Supplied entries: Begin
/-- A residue just below 64 steps on a minimum dose of 64, and RUSH lines in QUEUED before and between. -/
theorem meets_StepKeepsBook_parts :
    ResidueInv ((oneBinding (boundLine .running 1 24)).setCircuit 0 fun r => { r with nmin := 64 })
    ∧ BookOrderInv (withLines [orderLine 1 .running 1 24, { orderLine 2 .queued 0 24 with rush := true },
        orderLine 3 .queued 0 24, { orderLine 4 .held 1 24 with rush := true }]) := by
  unfold ResidueInv BookOrderInv; decide +kernel

theorem meets_StepKeepsBook_nmin : NminInv threeLines := by
  refine ⟨fun c => ⟨by unfold nminOk; revert c; decide, by unfold nminOk; revert c; decide, ?_⟩, ?_, ?_, ?_⟩
  · unfold nminOk; exact holds_of_all (by revert c; decide)
  · intro c g h
    have absent : ∀ d : Circ, threeLines.store.nv.circuits[d] = none := by decide
    rw [absent c] at h; cases h
  · intro r h; cases h
  · intro w e h; cases h

def lastBurst : State := driving 0 (dose 160 0) (some ⟨false, 160, 0⟩)

theorem meets_StepKeepsPumps : PumpInv lastBurst ∧ ∃ t, step lastBurst = .next t := by
  refine ⟨fun c => ?_, steps _ rfl⟩
  by_cases h : c = 0
  · subst h
    refine ⟨by show 25600 ≤ 25600; decide, ?_, ?_⟩
    · intro a ha
      obtain rfl : dose 160 0 = a := Option.some.inj ha
      exact ⟨by decide, fun _ => trivial⟩
    · intro b hb
      obtain rfl : (⟨false, 160, 0⟩ : Burst) = b := Option.some.inj hb
      exact ⟨dose 160 0, rfl, rfl, by show 160 ≤ 25600 ∧ 0 + 160 ≤ 160; decide⟩
  · have hp : lastBurst.pump c = Pump.reset := by revert c; decide
    rw [hp]
    exact ⟨trivial, nofun, nofun⟩

def crowdedBus : State := { State.reset with tag := { TagBus.reset with
  queue := (List.finRange 8).map fun i => ⟨⟨i.val, by omega⟩, .read⟩, backlog := [⟨0, .write 5⟩] } }

theorem meets_StepKeepsTagQueue : TagQueueInv crowdedBus ∧ ∃ t, step crowdedBus = .next t :=
  ⟨by unfold TagQueueInv; decide, steps _ rfl⟩

/-! ### Requests and reports -/

theorem meets_UnknownFieldsAreRefused : State.reset.powered = true
    ∧ (∃ f ∈ fields [("colour", "1")], ∀ k ∈ knownKeys, f.key ≠ txt k) ∧ Instr.cset ∈ requestRows :=
  ⟨rfl, by decide +kernel, by simp [requestRows]⟩

/-- Reset with a calibration run in flight, or with a held result. -/
def calibrating (q : Option CalRun) (r : Option CalResult) : State :=
  { State.reset with stn := { State.reset.stn with cal := q }, calResult := r }

theorem meets_ReportsOfTheWhole : State.reset.powered = true ∧ State.reset.wantedLine = none
    ∧ threeLines.wantedLine ≠ none ∧ (calibrating none none).calResult = none
    ∧ (calibrating (some ⟨0, 1000, 4000, 4000, 1000, 4000, false, .ended⟩) none).stn.cal ≠ none
    ∧ (calibrating none (some (CalRun.result ⟨0, 1000, 4000, 4000, 1000, 4000, false, .ended⟩ 1000))).calResult ≠ none := by
  decide +kernel

/-- While a marker is cleared the store still holds it (R38, R45). -/
theorem test_marker_as_stored : .word "marker" "SET" ∈ ({ Store.reset with
    nv := { NonVolatile.blank with marker := some ⟨[1], []⟩ }, writer := some (.marker none, 30000) } : Store).statusItems := by
  decide +kernel

theorem meets_ReportsOfOneCircuit :
    ∀ x ∈ [("1", 1), ("24", 24), ("0", 0), ("25", 25)],
      (fields [("circuit", x.1)]).malformed ["circuit"] ["circuit"] ["circuit"] = false
        ∧ (fields [("circuit", x.1)]).num "circuit" = some x.2 := by decide +kernel

def oneBase : State := { State.reset with lib := { Library.reset with
  bases := Library.reset.bases.set 7 (some ⟨150000, 3⟩), sizes := Library.reset.sizes.set 11 (some ⟨20000, 6, 2, 30, 90, 300⟩)
  slots := [(400, plain)] } }

theorem meets_ReportsOfOneRecord_library :
    (∀ x ∈ [("B1", 0), ("B8", 7)], (fields [("base", x.1)]).malformed ["base"] ["base"] [] = false
      ∧ base? (fields [("base", x.1)]) = some x.2)
    ∧ (∀ x ∈ [("S1", 0), ("S12", 11)], (fields [("size", x.1)]).malformed ["size"] ["size"] [] = false
      ∧ size? (fields [("size", x.1)]) = some x.2)
    ∧ oneBase.lib.bases[7] ≠ none ∧ oneBase.lib.bases[0] = none ∧ oneBase.lib.sizes[11] ≠ none
    ∧ (∀ x ∈ [("0", 0), ("400", 400), ("1", 1)], (fields [("slot", x.1)]).malformed ["slot"] ["slot"] ["slot"] = false
      ∧ (fields [("slot", x.1)]).num "slot" = some x.2)
    ∧ oneBase.slot? 400 = some plain ∧ oneBase.slot? 1 = none := by decide +kernel

theorem meets_ReportsOfOneRecord_lines :
    (∀ x ∈ [("1", 1), ("65535", 65535)], (fields [("line", x.1)]).malformed ["line"] ["line"] ["line"] = false
      ∧ (fields [("line", x.1)]).num "line" = some x.2)
    ∧ threeLines.line? 1 = some (orderLine 1 .queued 0 1)
    ∧ threeLines.line? 65535 = some (orderLine 65535 .running 23 24) ∧ threeLines.indexAtZ1 1 = none
    ∧ threeLines.indexAtZ1 65535 = none
    ∧ (∀ x ∈ [("1", 1), ("255", 255)], (fields [("tin", x.1)]).malformed ["tin"] ["tin"] ["tin"] = false
      ∧ (fields [("tin", x.1)]).num "tin" = some x.2)
    ∧ (withTins [tinOf 255 .out]).tin? 255 = some (tinOf 255 .out) ∧ State.reset.tin? 1 = none := by decide +kernel

/-- Tin 1 finished twice, the newest record first, and a live tin of line 7 at Z1 as it was loaded, admitted, or left an
orphan. -/
def finishedTwice : State :=
  { State.reset with track := { State.reset.track with
      finished := [⟨tinOf 1 .failed, .lost, true⟩, ⟨tinOf 1 .out, .taken, false⟩] } }

theorem meets_ReportsOfOneRecord_finished :
    finishedTwice.tin? 1 = none ∧ finishedTwice.track.finished = [] ++ ⟨tinOf 1 .failed, .lost, true⟩ :: [⟨tinOf 1 .out, .taken, false⟩]
    ∧ (∀ x ∈ [("1", 1), ("2", 2), ("48", 48)], (fields [("from", x.1)]).malformed ["from"] [] ["from"] = false
        ∧ (fields [("from", x.1)]).num "from" = some x.2)
    ∧ (∀ g ∈ [Stage.loaded, .readyToMove, .orphan], (atPlace .z1 (tinOf 1 g) true).tinAt .z1 = some (tinOf 1 g)
        ∧ (tinOf 1 g).order = some (7, 1) ∧ (tinOf 1 g).stage = g)
    ∧ (withLines [boundLine .running 23 24]).line? 7 = some (boundLine .running 23 24)
    ∧ (withLines [boundLine .finishing 24 24]).line? 7 = some (boundLine .finishing 24 24)
    ∧ (boundLine .cancelled 0 0).state = .cancelled := by decide +kernel

/-- PREVIEW plans the line's tin standing at Z1, and TREAD shows the newest finished record (R59, R162). -/
theorem test_preview_and_tread :
    nextHas (exec (.preview (fields [("line", "7")])) (atPlace .z1 (tinOf 1 .loaded) true (withLines [boundLine .running 23 24])))
      (fun t => t.link.output.contains (.reply false (.ok [.num "tin" 1, .word "last" "NO",
        .parts "dose" [.text (txt "OX1"), .num 0, .num 0, .num 0, .word "HOLD"]]))) = true
    ∧ nextHas (exec (.tread (fields [("tin", "1")])) finishedTwice) (fun t => t.link.output.any fun x => match x with
        | .reply _ (.ok items) => items.contains (.parts "place" [.word "FINISHED", .word "LOST"])
        | _ => false) = true := by decide +kernel

/-! ### The Circuit Table -/

def csetPlain : Fields := fields [("circuit", "1"), ("code", "OX1"), ("k", "1000"), ("nmin", "64"), ("low", "4000000")]
def csetPair : Fields := fields [("circuit", "24"), ("code", "OX1"), ("twin", "1")]
def csetAlone : Fields := fields [("circuit", "24"), ("twin", "0")]

/-- Circuits 1 and 24 are twins. -/
def twins : State :=
  ((fitted 23 .service (fitted 0 .service)).setCircuit 0 fun r => { r with cfg := { r.cfg with twin := some 23 } }).setCircuit
    23 fun r => { r with cfg := { r.cfg with twin := some 0 } }

theorem meets_CsetChangesSettings :
    ∀ x ∈ [(State.reset, csetPlain, (0 : Circ)), (fitted 0 .service, csetPair, 23), (twins, csetAlone, 23),
           (twins, fields [("circuit", "24"), ("twin", "1")], 23),
           (fitted 0 .service, fields [("circuit", "1"), ("code", "NONE")], 0),
           (fitted 0 .ready, fields [("circuit", "1"), ("capacity", "500")], 0)],
      x.1.powered = true ∧ x.2.1.malformed csetKeys ["circuit"] csetNumbers = false
        ∧ (x.2.1.num "circuit").bind circ? = some x.2.2 ∧ csetOutside x.2.1 = false
        ∧ ((x.1.circuit x.2.2).csetApplied x.2.1).consistent = true := by decide +kernel
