/-- Every command keeps the law. -/
theorem Holds.exec (h : L.Holds s) (i : Instr) : L.Outlives (exec i s) := by
  cases i with
  | powerOn d => exact show L.Outlives (execPowerOn d s) from outlives_next ((h.powerOn d).conclude s)
  | powerLoss => exact show L.Outlives (execPowerLoss s) from h.powered (f := State.powerLost) h.powerLost
  | stopInputActive => exact show L.Outlives (execStopInputActive s) from h.inputEvent fun h1 => h1.stopMachine
  | stopInputReleased => exact show L.Outlives (execStopInputReleased s) from outlives_next (by dsimp only [id]; rw [ite_self]; exact h.of rfl)
  | baySwitchChange c closed => exact show L.Outlives (execBaySwitchChange c closed s) from h.inputEvent fun h1 => h1.bayChanged c
  | frameStart => exact show L.Outlives (execFrameStart s) from h.powered h.of
  | slot => exact show L.Outlives (execSlot s) from h.powered h.of
  | burstComplete c => exact show L.Outlives (execBurstComplete c s) from h.event (h.burstComplete c)
  | burstStall c => exact show L.Outlives (execBurstStall c s) from h.event (h.burstStall c)
  | burstTimeout c => exact show L.Outlives (execBurstTimeout c s) from h.event (h.burstTimeout c)
  | storeWriteEnd => exact show L.Outlives (execStoreWriteEnd s) from h.powered h.storeWriteEnd
  | capMotionEnd => exact show L.Outlives (execCapMotionEnd s) from h.quietEvent
  | closingDelayExpiry => exact show L.Outlives (execClosingDelayExpiry s) from h.quietEvent
  | settleEnd reading => exact show L.Outlives (execSettleEnd reading s) from h.inputEvent fun h1 => h1.settleEnds reading
  | arrival dest marks => exact show L.Outlives (execArrival dest marks s) from h.quietInput
  | jam dest => exact show L.Outlives (execJam dest s) from h.quietEvent
  | zoneDisagreement zone tin => exact show L.Outlives (execZoneDisagreement zone tin s) from h.quietInput
  | cradleDisagreement m tin => exact show L.Outlives (execCradleDisagreement m tin s) from h.quietInput
  | headTaken => exact show L.Outlives (execHeadTaken s) from h.inputEvent fun h1 => h1.headTaken
  | placeSensorChange x => exact show L.Outlives (execPlaceSensorChange x s) from h.inputEvent fun h1 => h1.sensed _ x
  | pressCycleEnd seated => exact show L.Outlives (execPressCycleEnd seated s) from h.quietInput
  | guardOpen => exact show L.Outlives (execGuardOpen s) from h.quietInput
  | guardClose => exact show L.Outlives (execGuardClose s) from h.quietInput
  | lidSensorChange m lids => exact show L.Outlives (execLidSensorChange m lids s) from h.quietInput fun u => by split <;> simp
  | doorOpen m => exact show L.Outlives (execDoorOpen m s) from h.quietInput
  | doorClose m => exact show L.Outlives (execDoorClose m s) from h.quietInput
  | clampEnd m => exact show L.Outlives (execClampEnd m s) from h.quietEvent
  | mixEnd m => exact show L.Outlives (execMixEnd m s) from h.quietEvent
  | brakeEnd m => exact show L.Outlives (execBrakeEnd m s) from h.quietEvent
  | unclampEnd m => exact show L.Outlives (execUnclampEnd m s) from h.quietEvent
  | stirEnd c => exact show L.Outlives (execStirEnd c s) from h.quietEvent
  | stirBoundary => exact show L.Outlives (execStirBoundary s) from h.quietEvent
  | siteMinute => exact show L.Outlives (execSiteMinute s) from h.quietEvent
  | purgeIntervalElapsed c => exact show L.Outlives (execPurgeIntervalElapsed c s) from h.quietEvent
  | startConditionSeen => exact show L.Outlives (execStartConditionSeen s) from h.quietEvent
  | stopConditionSeen => exact show L.Outlives (execStopConditionSeen s) from h.quietEvent
  | busLinesHigh => exact show L.Outlives (execBusLinesHigh s) from h.quietEvent
  | taken => exact show L.Outlives (execTaken s) from h.quietEvent
  | addrAck => exact show L.Outlives (execAddrAck s) from h.event h.addressAcked
  | addrNak => exact show L.Outlives (execAddrNak s) from h.event h.addressNaked
  | byteAck data => exact show L.Outlives (execByteAck data s) from h.quietEvent
  | byteNak => exact show L.Outlives (execByteNak s) from h.event h.byteNaked
  | lost => exact show L.Outlives (execLost s) from h.event h.arbitrationLost
  | lineError => exact show L.Outlives (execLineError s) from h.event h.lineBroken
  | stopSent => exact show L.Outlives (execStopSent s) from h.event h.stopEnded
  | pollInterval => exact show L.Outlives (execPollInterval s) from h.quietEvent
  | tagWriteTimeout => exact show L.Outlives (execTagWriteTimeout s) from h.event h.pollTimeout
  | busWait => exact show L.Outlives (execBusWait s) from h.event h.busWaited
  | messageFirstCharacter => exact show L.Outlives (execMessageFirstCharacter s) from h.powered h.of
  | messageDiscarded => exact show L.Outlives (execMessageDiscarded s) from h.powered h.of
  | messageReceived chars => exact show L.Outlives (execMessageReceived chars s) from h.powered (h.received chars)
  | lineSent => exact show L.Outlives (execLineSent s) from h.powered h.lineSent
  | cset fs => exact show L.Outlives (execCset fs s) from h.request (keeps_cset fs s)
  | trim fs => exact show L.Outlives (execTrim fs s) from h.request (keeps_trim fs s)
  | canout fs => exact show L.Outlives (execCanout fs s) from h.request (keeps_canout fs s)
  | cread fs => exact show L.Outlives (execCread fs s) from h.request (keeps_report fs s)
  | bset fs => exact show L.Outlives (execBset fs s) from h.request (keeps_bset fs s)
  | bread fs => exact show L.Outlives (execBread fs s) from h.request (keeps_report fs s)
  | bdel fs => exact show L.Outlives (execBdel fs s) from h.request (keeps_bdel fs s)
  | sset fs => exact show L.Outlives (execSset fs s) from h.request (keeps_sset fs s)
  | sread fs => exact show L.Outlives (execSread fs s) from h.request (keeps_report fs s)
  | sdel fs => exact show L.Outlives (execSdel fs s) from h.request (keeps_sdel fs s)
  | fstore fs => exact show L.Outlives (execFstore fs s) from h.request (keeps_fstore fs s)
  | fread fs => exact show L.Outlives (execFread fs s) from h.request (keeps_report fs s)
  | fnext fs => exact show L.Outlives (execFnext fs s) from h.request (keeps_fnext fs s)
  | ferase fs => exact show L.Outlives (execFerase fs s) from h.request (keeps_ferase fs s)
  | nvstat fs => exact show L.Outlives (execNvstat fs s) from h.request (keeps_report fs s)
  | preview fs => exact show L.Outlives (execPreview fs s) from h.request (keeps_report fs s)
  | order fs => exact show L.Outlives (execOrder fs s) from h.request (keeps_order fs s)
  | hold fs => exact show L.Outlives (execHold fs s) from h.request (keeps_hold fs s)
  | go fs => exact show L.Outlives (execGo fs s) from h.request (keeps_go fs s)
  | cancel fs => exact show L.Outlives (execCancel fs s) from h.request (keeps_cancel fs s)
  | cancelAfter fs => exact show L.Outlives (execCancelAfter fs s) from h.request (keeps_cancel fs s)
  | wanted fs => exact show L.Outlives (execWanted fs s) from h.request (keeps_report fs s)
  | lread fs => exact show L.Outlives (execLread fs s) from h.request (keeps_report fs s)
  | book fs => exact show L.Outlives (execBook fs s) from h.request (keeps_report fs s)
  | scheme fs => exact show L.Outlives (execScheme fs s) from h.request (keeps_scheme fs s)
  | pump fs => exact show L.Outlives (execPump fs s) from h.request (keeps_report fs s)
  | scale fs => exact show L.Outlives (execScale fs s) from h.request (keeps_scale fs s)
  | calrun fs => exact show L.Outlives (execCalrun fs s) from h.request (keeps_calrun fs s)
  | caltake fs => exact show L.Outlives (execCaltake fs s) from h.request (keeps_caltake h fs)
  | calread fs => exact show L.Outlives (execCalread fs s) from h.request (keeps_report fs s)
  | station fs => exact show L.Outlives (execStation fs s) from h.request (keeps_report fs s)
  | loaded fs => exact show L.Outlives (execLoaded fs s) from h.request (keeps_loaded fs s)
  | confirm fs => exact show L.Outlives (execConfirm fs s) from h.request (keeps_confirm fs s)
  | confirmOut fs => exact show L.Outlives (execConfirmOut fs s) from h.request (keeps_confirm fs s)
  | clear fs => exact show L.Outlives (execClear fs s) from h.request (keeps_clear fs s)
  | zones fs => exact show L.Outlives (execZones fs s) from h.request (keeps_report fs s)
  | tread fs => exact show L.Outlives (execTread fs s) from h.request (keeps_report fs s)
  | flist fs => exact show L.Outlives (execFlist fs s) from h.request (keeps_report fs s)
  | lids fs => exact show L.Outlives (execLids fs s) from h.request (keeps_lids fs s)
  | lidpol fs => exact show L.Outlives (execLidpol fs s) from h.request (keeps_lidpol fs s)
  | lidder fs => exact show L.Outlives (execLidder fs s) from h.request (keeps_report fs s)
  | mixers fs => exact show L.Outlives (execMixers fs s) from h.request (keeps_report fs s)
  | tagbus fs => exact show L.Outlives (execTagbus fs s) from h.request (keeps_report fs s)
  | tag fs => exact show L.Outlives (execTag fs s) from h.request (keeps_report fs s)
  | time fs => exact show L.Outlives (execTime fs s) from h.request (keeps_time fs s)
  | stirday fs => exact show L.Outlives (execStirday fs s) from h.request (keeps_stirday fs s)
  | purge fs => exact show L.Outlives (execPurge fs s) from h.request (keeps_purge fs s)
  | stir fs => exact show L.Outlives (execStir fs s) from h.request (keeps_stir fs s)
  | care fs => exact show L.Outlives (execCare fs s) from h.request (keeps_report fs s)
  | fclear fs => exact show L.Outlives (execFclear fs s) from h.request (keeps_fclear fs s)
  | notice fs => exact show L.Outlives (execNotice fs s) from h.request (keeps_notice fs s)
  | flags fs => exact show L.Outlives (execFlags fs s) from h.request (keeps_report fs s)
  | resume fs => exact show L.Outlives (execResume fs s) from h.request (keeps_resume fs s)
  | restart fs => exact show L.Outlives (execRestart fs s) from h.request (keeps_restart fs s)
  | state fs => exact show L.Outlives (execState fs s) from h.request (keeps_report fs s)
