@[simp] theorem shelf_discarded : s.discarded.shelf = s.shelf := by
  unfold State.discarded
  repeat' split
  all_goals rfl

@[simp] theorem shelf_beginFrame : s.beginFrame.shelf = s.shelf := rfl

@[simp] theorem shelf_sensed (was : Bool) (change : SensorChange) : (State.sensed was change s).shelf = s.shelf := by
  unfold State.sensed
  repeat' split
  all_goals simp

end Sys2Proof.Machine
end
Supplied entries: End
Each line above that has the word "oneBase" must be copied.

def oneBase : State := { State.reset with lib := { Library.reset with
    ∧ oneBase.lib.bases[7] ≠ none ∧ oneBase.lib.bases[0] = none ∧ oneBase.lib.sizes[11] ≠ none
    ∧ oneBase.slot? 400 = some plain ∧ oneBase.slot? 1 = none := by decide +kernel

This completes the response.